**WORK REQUEST**
Starting at the line that contains "Answers (.harbourWakeEnd t" and ending at the line that contains "a sentence. -/", the lines below are to be given again exactly, with nothing added.

(Saved entries)
####################
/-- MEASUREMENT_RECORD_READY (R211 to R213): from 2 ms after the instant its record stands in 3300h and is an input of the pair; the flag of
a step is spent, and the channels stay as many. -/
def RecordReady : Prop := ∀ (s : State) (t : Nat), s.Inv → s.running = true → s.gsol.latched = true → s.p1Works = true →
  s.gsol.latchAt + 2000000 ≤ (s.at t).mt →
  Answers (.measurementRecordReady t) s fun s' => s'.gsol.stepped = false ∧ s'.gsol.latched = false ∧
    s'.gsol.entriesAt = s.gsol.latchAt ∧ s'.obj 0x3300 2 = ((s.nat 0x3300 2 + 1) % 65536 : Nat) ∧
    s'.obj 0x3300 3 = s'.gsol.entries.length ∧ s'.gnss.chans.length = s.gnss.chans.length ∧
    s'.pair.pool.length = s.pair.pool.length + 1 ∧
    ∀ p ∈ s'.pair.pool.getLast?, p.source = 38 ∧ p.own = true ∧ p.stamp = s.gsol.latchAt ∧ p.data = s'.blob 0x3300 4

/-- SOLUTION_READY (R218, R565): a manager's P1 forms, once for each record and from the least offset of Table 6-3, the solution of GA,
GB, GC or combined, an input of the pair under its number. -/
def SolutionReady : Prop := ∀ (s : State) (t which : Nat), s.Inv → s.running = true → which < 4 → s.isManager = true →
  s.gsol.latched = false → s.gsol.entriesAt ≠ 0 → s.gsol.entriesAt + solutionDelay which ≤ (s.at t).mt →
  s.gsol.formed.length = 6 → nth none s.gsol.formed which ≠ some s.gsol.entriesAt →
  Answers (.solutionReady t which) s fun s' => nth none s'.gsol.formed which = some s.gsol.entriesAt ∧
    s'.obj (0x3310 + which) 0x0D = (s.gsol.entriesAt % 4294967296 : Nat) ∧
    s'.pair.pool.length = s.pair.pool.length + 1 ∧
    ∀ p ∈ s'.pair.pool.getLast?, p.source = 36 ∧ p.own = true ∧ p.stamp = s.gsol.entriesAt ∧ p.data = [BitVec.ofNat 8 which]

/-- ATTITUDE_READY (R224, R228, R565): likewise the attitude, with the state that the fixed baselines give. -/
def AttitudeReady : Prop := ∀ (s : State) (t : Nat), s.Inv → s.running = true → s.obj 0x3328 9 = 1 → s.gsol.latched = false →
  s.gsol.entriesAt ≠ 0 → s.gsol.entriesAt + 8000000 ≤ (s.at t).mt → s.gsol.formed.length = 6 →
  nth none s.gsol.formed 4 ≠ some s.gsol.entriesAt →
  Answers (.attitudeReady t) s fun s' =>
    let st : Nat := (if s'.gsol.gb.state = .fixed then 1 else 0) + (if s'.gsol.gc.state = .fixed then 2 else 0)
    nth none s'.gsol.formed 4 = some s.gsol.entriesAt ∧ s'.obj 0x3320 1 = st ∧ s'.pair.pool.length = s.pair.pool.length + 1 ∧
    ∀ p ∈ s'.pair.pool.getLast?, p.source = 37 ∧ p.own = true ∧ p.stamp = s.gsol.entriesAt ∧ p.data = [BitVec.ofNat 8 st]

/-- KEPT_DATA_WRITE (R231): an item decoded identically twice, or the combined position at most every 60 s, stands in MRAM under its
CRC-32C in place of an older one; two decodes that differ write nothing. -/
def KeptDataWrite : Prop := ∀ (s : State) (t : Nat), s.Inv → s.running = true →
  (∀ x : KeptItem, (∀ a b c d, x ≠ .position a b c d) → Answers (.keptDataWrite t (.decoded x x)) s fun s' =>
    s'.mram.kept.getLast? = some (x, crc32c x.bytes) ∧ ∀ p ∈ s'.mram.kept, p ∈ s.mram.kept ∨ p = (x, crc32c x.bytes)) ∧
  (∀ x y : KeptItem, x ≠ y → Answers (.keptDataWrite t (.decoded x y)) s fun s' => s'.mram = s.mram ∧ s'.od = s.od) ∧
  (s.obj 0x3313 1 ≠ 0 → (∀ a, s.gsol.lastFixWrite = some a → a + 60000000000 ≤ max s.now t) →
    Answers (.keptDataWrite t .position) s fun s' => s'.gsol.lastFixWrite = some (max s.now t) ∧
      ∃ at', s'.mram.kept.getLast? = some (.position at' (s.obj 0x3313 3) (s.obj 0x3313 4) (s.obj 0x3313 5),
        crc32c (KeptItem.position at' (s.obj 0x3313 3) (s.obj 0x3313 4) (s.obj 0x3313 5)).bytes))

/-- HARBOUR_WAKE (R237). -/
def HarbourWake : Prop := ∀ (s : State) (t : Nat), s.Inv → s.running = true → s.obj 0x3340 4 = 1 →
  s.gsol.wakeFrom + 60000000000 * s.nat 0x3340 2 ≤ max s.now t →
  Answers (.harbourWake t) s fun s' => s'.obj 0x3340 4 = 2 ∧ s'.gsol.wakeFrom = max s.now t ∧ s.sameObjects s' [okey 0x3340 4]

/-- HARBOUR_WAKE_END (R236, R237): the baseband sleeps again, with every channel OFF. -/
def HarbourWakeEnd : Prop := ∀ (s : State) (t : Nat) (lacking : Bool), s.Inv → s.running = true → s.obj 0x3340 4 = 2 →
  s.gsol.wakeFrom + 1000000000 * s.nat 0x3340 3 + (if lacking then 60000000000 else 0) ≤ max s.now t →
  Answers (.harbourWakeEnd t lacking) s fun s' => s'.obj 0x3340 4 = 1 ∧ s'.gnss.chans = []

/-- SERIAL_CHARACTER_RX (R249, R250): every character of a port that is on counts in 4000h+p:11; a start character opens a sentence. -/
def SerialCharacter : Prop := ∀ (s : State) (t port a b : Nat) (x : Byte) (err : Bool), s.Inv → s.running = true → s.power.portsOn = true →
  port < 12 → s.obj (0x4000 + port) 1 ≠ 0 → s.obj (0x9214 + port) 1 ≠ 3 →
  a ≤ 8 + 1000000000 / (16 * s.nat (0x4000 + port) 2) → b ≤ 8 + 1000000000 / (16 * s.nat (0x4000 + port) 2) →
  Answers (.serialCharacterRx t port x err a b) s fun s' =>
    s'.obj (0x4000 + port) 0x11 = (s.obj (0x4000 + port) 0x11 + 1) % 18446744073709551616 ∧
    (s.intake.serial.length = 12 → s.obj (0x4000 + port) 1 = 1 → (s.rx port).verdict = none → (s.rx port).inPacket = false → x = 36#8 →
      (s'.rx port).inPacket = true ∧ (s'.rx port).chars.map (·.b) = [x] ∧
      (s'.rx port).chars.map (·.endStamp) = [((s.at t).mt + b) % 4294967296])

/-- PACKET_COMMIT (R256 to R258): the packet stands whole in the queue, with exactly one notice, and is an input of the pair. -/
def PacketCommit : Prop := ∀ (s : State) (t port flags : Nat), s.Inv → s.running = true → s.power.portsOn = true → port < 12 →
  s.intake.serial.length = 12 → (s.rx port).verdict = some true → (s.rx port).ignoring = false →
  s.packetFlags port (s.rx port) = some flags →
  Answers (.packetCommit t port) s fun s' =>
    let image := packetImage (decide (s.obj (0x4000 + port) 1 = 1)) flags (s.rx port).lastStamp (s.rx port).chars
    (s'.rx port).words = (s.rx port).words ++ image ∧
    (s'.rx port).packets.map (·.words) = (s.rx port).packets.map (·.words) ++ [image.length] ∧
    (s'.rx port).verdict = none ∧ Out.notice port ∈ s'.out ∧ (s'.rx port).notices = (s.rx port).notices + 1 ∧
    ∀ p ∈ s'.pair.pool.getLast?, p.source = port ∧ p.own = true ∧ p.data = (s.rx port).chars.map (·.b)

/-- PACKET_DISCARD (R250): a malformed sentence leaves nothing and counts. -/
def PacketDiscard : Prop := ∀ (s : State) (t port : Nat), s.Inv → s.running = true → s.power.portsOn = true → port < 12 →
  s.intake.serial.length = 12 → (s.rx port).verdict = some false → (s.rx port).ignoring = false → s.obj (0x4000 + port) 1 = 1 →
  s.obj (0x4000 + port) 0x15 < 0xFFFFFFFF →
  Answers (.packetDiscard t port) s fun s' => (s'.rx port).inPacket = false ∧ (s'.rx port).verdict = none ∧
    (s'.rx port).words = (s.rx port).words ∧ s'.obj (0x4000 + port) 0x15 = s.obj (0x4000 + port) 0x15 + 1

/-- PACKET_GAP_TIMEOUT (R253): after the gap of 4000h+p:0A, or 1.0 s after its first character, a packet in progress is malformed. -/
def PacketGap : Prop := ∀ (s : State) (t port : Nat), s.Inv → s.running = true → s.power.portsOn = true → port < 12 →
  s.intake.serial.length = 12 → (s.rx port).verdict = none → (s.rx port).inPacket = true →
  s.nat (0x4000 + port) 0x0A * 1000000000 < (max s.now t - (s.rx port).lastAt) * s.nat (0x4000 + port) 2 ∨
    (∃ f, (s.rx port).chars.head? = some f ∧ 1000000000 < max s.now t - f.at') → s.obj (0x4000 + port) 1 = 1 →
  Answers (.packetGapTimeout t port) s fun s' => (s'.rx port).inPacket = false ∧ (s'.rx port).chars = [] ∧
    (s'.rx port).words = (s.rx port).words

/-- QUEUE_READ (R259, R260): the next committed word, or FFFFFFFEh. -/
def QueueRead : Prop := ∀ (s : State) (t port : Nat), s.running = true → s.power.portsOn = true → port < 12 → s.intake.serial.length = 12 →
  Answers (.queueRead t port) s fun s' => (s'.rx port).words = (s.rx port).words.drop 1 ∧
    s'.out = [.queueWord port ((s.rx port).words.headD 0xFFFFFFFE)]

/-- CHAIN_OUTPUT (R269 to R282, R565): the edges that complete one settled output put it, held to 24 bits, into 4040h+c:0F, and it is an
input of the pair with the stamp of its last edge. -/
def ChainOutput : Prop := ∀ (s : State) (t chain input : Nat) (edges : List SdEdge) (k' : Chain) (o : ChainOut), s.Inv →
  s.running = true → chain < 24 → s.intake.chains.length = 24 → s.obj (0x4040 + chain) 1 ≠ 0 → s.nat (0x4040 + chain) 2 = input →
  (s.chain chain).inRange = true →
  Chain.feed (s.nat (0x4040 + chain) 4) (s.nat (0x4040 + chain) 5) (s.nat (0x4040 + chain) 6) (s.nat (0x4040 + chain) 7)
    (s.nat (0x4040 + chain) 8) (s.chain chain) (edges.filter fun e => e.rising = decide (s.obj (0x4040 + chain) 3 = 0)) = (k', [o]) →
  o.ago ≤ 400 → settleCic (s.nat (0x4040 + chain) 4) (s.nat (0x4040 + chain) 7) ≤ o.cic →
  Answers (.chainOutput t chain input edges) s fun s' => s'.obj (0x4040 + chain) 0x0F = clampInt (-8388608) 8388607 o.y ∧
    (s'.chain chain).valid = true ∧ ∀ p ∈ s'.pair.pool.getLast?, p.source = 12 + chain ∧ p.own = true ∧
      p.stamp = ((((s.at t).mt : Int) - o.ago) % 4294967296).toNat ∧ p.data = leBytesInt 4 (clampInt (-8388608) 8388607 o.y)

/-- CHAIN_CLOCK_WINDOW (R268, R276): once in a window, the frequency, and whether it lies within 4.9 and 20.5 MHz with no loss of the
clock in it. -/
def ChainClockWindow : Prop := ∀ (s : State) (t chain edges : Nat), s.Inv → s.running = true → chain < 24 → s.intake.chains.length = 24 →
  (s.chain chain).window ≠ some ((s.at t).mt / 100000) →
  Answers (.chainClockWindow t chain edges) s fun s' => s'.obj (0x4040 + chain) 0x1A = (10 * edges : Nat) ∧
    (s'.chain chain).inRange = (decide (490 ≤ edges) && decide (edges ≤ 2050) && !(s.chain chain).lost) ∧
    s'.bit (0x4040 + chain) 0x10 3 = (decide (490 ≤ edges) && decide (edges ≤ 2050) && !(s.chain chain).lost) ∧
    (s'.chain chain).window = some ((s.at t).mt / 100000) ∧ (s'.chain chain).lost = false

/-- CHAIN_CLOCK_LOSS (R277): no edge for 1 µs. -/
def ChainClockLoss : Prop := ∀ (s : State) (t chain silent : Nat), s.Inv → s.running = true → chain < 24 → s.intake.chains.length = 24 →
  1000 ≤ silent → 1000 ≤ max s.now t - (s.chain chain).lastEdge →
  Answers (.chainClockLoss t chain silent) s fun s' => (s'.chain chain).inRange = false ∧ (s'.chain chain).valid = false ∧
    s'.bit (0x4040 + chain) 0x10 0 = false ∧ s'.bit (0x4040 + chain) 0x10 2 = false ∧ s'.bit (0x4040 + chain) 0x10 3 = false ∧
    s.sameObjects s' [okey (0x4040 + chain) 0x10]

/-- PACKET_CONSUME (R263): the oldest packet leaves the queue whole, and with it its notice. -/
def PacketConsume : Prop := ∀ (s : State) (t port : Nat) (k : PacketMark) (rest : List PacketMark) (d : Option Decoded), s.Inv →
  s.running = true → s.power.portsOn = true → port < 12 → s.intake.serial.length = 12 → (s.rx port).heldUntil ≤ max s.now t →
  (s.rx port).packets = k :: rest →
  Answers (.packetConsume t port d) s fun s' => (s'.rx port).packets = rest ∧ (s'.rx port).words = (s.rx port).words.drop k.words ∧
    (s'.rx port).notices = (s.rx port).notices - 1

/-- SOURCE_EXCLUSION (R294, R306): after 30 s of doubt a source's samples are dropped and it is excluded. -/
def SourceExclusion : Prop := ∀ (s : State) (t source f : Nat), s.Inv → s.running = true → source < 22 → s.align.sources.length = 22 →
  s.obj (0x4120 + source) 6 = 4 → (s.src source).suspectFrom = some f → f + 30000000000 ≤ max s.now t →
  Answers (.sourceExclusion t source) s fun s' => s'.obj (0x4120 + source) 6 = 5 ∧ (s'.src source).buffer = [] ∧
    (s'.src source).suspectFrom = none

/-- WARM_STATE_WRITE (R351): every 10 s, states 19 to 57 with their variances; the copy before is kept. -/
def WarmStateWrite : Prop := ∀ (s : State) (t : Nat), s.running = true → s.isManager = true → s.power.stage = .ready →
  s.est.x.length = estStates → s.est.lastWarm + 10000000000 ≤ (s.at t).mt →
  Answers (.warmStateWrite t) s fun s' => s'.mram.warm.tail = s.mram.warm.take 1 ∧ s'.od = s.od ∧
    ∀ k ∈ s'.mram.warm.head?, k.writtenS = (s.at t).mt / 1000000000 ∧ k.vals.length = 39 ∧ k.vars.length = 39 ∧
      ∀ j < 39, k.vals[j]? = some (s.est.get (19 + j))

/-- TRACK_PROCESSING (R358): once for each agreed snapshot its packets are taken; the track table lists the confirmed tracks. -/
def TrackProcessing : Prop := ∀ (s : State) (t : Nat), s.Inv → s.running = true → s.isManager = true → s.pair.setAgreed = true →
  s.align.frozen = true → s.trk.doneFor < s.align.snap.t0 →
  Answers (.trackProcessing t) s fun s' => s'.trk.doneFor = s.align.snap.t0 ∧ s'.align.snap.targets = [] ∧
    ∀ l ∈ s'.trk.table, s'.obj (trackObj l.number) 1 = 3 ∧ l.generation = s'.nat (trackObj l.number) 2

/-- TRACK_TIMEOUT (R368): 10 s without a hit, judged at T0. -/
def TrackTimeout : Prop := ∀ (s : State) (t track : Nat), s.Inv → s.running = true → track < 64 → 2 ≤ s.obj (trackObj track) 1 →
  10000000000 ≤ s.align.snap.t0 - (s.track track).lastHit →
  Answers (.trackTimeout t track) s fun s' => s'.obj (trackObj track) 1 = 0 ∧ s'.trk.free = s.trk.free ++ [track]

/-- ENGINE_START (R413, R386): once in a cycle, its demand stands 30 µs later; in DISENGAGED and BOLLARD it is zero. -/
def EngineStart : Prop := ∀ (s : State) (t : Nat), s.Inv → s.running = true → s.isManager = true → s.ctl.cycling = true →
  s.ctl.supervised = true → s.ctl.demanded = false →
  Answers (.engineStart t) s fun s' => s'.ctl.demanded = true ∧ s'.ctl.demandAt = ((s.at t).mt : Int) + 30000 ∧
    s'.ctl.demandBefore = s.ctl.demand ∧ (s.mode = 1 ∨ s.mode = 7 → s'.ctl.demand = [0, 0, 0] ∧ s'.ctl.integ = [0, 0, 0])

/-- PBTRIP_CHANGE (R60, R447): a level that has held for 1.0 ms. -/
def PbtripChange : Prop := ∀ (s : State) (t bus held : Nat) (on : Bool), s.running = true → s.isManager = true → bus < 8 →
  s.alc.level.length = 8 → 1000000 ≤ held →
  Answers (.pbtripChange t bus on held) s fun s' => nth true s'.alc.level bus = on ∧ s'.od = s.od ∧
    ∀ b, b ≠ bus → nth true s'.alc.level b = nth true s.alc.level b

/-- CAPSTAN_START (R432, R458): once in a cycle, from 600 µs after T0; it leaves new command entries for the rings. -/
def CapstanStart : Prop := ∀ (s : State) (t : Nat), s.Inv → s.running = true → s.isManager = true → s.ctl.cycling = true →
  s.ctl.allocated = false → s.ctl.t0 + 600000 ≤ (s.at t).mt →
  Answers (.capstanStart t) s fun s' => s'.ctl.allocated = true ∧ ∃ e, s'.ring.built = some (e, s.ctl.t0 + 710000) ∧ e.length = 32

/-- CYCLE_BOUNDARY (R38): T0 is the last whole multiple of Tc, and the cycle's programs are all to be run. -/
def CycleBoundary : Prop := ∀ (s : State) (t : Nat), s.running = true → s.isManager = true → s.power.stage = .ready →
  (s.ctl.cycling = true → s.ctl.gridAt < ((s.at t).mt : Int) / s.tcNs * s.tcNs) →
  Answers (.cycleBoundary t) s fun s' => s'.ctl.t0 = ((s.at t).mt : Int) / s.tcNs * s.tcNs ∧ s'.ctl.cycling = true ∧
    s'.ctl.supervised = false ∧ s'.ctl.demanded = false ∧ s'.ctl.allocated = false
####################
**RESPONSE BELOW**
  Answers (.harbourWakeEnd t lacking) s fun s' => s'.obj 0x3340 4 = 1 ∧ s'.gnss.chans = []

/-- SERIAL_CHARACTER_RX (R249, R250): every character of a port that is on counts in 4000h+p:11; a start character opens a sentence. -/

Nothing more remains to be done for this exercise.